*** Recorded information Section Begins ***

-- ==== Sys2Proof/Machine/Memory.lean ====
section
/-! DEFINITION. Exchange memory (R197, 11.2) as a list of address and byte pairs in one canonical form. -/

namespace Sys2Proof.Machine

/-- Exchange memory. Word `a` stands at byte addresses `4a` to `4a + 3` (00_scope.md, Addresses), least significant byte
first: DESIGN CHOICE, never seen, since every access is of a whole word (log 8). Safe. -/
abbrev Memory := List Host.Cell

/-- What an unlisted byte reads as: 0, since the Memory Port clears exchange memory at power-on (R191). -/
def unlisted : BitVec 8 := 0

/-- The byte at a byte address. -/
def byteAt : Memory → Nat → BitVec 8
  | [], _ => unlisted
  | (k, b) :: rest, a => if k = a then b else byteAt rest a

/-- The canonical form: addresses strictly rising, inside the space, and no entry equal to an unlisted byte. -/
abbrev Memory.wf (m : Memory) : Prop :=
  m.Pairwise (fun c d => c.1 < d.1) ∧ ∀ c ∈ m, c.2 ≠ unlisted ∧ c.1 < 4 * Config.memoryWords

/-- Byte `i` of a word, from the least significant. -/
def byteOf (v : Word) (i : Nat) : BitVec 8 := BitVec.ofNat 8 (v.toNat / 256 ^ i)

/-- The word at word address `a`, read whole (R197). -/
def readWord (m : Memory) (a : Nat) : Word :=
  BitVec.ofNat 32 ((byteAt m (4 * a)).toNat + 256 * (byteAt m (4 * a + 1)).toNat
    + 65536 * (byteAt m (4 * a + 2)).toNat + 16777216 * (byteAt m (4 * a + 3)).toNat)

/-- The listed cells of a word. -/
def wordCells (a : Nat) (v : Word) : Memory :=
  [(4 * a, byteOf v 0), (4 * a + 1, byteOf v 1), (4 * a + 2, byteOf v 2), (4 * a + 3, byteOf v 3)].filter
    fun c => c.2 ≠ unlisted

/-- The write of a whole word (R197). A word address outside 0000H–7FFFH names no word, and nothing is written (log 9). -/
def writeWord (m : Memory) (a : Nat) (v : Word) : Memory :=
  if a < Config.memoryWords then
    m.filter (fun c => c.1 < 4 * a) ++ wordCells a v ++ m.filter (fun c => 4 * a + 4 ≤ c.1)
  else m

/-- The writes of several words from an address up. -/
def writeWords (m : Memory) (a : Nat) : List Word → Memory
  | [] => m
  | v :: rest => writeWords (writeWord m a v) (a + 1) rest

end Sys2Proof.Machine
end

*** Recorded information Section Ends ***

• Activity: Return each line of the data that contains the string "filter".

• Written response:
  [(4 * a, byteOf v 0), (4 * a + 1, byteOf v 1), (4 * a + 2, byteOf v 2), (4 * a + 3, byteOf v 3)].filter
    m.filter (fun c => c.1 < 4 * a) ++ wordCells a v ++ m.filter (fun c => 4 * a + 4 ≤ c.1)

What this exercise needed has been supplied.